_Records shown_:
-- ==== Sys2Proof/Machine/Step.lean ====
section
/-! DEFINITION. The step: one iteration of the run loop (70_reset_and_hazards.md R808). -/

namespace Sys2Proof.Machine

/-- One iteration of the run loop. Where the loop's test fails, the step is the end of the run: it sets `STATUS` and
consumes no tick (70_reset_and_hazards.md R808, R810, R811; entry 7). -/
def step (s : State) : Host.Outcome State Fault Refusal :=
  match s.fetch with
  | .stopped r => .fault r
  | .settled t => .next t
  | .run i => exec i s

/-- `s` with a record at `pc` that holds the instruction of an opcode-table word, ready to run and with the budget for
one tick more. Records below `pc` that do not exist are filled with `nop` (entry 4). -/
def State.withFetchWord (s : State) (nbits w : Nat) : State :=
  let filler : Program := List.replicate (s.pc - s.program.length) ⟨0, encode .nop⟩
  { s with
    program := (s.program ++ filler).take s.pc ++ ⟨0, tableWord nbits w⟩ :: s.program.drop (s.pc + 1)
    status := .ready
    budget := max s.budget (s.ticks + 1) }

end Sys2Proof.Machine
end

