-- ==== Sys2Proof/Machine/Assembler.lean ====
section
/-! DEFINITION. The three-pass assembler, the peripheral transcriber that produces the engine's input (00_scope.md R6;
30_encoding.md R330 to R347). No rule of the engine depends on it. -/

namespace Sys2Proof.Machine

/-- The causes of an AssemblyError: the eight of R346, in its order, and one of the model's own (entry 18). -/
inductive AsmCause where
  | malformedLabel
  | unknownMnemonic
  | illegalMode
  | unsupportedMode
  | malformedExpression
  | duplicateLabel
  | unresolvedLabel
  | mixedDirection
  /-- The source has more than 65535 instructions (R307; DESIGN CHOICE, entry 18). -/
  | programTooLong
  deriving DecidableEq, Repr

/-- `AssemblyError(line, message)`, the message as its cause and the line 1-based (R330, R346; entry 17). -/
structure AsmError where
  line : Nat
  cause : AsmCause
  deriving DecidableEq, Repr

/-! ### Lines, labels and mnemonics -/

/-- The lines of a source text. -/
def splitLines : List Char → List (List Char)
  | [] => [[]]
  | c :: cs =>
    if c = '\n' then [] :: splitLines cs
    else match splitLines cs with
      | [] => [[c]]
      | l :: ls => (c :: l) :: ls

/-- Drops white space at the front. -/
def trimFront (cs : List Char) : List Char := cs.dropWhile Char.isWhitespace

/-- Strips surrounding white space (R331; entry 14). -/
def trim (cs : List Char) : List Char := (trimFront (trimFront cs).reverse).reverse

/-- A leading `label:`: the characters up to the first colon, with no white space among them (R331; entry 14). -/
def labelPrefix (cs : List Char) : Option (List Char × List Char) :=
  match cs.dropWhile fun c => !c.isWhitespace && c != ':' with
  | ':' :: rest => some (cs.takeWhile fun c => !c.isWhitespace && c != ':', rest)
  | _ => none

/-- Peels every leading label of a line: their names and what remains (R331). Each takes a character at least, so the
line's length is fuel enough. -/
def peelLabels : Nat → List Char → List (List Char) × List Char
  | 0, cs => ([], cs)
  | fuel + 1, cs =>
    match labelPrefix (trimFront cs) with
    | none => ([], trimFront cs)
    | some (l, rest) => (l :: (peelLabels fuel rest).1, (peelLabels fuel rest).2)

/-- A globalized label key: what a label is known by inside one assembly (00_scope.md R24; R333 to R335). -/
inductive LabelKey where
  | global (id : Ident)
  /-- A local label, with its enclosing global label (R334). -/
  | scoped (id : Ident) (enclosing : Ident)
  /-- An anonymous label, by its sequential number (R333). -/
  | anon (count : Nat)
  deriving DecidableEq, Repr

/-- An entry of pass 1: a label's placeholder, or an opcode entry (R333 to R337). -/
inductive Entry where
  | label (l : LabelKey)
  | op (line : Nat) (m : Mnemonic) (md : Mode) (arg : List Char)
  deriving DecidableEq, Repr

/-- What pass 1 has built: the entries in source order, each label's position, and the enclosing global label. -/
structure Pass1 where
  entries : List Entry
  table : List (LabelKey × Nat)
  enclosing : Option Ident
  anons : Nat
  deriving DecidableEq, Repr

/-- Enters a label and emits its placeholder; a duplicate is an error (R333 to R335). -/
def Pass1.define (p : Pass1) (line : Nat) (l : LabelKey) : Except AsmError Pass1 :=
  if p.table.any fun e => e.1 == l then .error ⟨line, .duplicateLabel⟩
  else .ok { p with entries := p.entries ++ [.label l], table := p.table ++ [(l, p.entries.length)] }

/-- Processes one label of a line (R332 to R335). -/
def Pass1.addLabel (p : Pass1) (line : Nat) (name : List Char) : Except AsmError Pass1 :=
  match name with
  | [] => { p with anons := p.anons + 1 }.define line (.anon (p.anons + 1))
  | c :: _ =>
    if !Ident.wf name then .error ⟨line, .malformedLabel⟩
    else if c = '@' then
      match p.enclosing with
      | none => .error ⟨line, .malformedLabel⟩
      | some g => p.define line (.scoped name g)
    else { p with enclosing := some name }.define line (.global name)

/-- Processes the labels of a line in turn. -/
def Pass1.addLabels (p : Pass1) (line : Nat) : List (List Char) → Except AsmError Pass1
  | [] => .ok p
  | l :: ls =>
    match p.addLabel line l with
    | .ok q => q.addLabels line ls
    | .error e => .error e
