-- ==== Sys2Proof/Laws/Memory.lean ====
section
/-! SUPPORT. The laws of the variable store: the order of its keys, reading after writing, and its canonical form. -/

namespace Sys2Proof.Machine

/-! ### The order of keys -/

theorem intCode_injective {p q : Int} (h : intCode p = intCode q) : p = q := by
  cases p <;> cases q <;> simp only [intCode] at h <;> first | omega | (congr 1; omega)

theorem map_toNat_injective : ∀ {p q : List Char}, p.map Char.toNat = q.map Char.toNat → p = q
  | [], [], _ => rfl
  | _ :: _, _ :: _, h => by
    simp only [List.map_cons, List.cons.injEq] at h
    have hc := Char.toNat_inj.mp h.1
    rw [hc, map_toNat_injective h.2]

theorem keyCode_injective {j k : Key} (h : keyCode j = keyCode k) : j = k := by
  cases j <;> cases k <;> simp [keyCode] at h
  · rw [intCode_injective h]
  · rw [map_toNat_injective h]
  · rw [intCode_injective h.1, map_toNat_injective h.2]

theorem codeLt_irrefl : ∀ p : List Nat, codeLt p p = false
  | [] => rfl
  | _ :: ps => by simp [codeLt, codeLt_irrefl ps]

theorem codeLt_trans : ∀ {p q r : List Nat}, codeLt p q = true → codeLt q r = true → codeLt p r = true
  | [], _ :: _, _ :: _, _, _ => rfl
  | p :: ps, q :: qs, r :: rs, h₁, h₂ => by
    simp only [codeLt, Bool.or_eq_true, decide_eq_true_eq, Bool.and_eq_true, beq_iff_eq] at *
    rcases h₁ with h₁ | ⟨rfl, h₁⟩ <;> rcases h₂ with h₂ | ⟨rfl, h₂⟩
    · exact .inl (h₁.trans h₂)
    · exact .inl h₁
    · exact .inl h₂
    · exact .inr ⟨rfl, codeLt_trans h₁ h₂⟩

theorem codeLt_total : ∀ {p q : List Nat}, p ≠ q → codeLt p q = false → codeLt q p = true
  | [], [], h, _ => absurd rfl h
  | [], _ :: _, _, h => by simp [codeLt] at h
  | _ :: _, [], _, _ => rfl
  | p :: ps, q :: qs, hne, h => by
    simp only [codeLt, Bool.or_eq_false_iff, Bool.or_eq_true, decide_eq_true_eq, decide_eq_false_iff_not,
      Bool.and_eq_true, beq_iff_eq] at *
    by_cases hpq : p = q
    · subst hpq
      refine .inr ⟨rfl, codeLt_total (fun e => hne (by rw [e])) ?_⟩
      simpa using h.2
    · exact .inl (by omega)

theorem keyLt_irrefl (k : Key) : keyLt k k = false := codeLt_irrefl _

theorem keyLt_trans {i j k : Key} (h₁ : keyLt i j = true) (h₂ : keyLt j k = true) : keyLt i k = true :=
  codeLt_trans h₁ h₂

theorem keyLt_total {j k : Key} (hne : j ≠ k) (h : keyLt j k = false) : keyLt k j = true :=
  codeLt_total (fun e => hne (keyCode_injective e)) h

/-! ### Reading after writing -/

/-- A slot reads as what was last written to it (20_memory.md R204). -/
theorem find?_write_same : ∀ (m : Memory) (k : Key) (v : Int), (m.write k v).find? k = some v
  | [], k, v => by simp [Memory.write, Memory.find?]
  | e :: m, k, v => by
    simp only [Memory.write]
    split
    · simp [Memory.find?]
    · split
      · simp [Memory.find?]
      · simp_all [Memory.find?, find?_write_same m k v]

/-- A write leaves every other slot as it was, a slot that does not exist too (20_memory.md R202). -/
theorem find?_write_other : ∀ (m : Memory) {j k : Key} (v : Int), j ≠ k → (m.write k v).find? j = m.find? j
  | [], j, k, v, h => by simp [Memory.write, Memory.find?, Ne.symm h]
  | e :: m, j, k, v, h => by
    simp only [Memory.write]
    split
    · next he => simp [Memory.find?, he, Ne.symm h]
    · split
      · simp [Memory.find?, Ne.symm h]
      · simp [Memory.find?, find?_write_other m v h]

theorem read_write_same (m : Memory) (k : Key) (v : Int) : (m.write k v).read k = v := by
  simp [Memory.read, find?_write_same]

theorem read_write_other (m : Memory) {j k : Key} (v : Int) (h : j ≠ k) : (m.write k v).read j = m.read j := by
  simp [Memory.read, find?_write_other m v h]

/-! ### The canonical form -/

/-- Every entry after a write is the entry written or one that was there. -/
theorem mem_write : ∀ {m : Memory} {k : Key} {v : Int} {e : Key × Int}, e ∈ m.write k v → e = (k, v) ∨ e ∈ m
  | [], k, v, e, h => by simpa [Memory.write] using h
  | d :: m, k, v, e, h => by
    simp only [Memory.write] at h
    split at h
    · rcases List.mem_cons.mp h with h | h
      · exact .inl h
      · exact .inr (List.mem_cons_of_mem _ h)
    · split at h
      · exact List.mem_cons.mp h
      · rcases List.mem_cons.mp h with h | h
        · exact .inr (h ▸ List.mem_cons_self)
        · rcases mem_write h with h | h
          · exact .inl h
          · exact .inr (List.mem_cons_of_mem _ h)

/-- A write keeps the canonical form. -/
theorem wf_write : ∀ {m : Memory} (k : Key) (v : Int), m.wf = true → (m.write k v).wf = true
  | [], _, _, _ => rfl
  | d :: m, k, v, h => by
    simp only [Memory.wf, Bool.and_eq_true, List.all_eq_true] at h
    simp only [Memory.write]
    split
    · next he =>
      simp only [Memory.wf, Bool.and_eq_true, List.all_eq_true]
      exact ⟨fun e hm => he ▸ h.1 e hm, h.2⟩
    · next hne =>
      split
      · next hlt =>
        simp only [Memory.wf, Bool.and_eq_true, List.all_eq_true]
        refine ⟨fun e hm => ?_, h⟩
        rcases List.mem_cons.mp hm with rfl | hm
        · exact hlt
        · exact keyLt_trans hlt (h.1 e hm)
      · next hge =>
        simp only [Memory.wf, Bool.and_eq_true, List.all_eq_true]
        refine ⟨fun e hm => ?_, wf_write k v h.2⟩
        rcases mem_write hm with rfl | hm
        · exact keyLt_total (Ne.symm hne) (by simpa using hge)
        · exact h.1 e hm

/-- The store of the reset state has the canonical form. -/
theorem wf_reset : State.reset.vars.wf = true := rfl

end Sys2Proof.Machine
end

_Work task_: Everything from the first line above up to and including the line that contains "consumes no tick" should be printed exactly; please print only that.

_Reply_:
-- ==== Sys2Proof/Machine/Step.lean ====
section
/-! DEFINITION. The step: one iteration of the run loop (70_reset_and_hazards.md R808). -/

namespace Sys2Proof.Machine

/-- One iteration of the run loop. Where the loop's test fails, the step is the end of the run: it sets `STATUS` and
consumes no tick (70_reset_and_hazards.md R808, R810, R811; entry 7). -/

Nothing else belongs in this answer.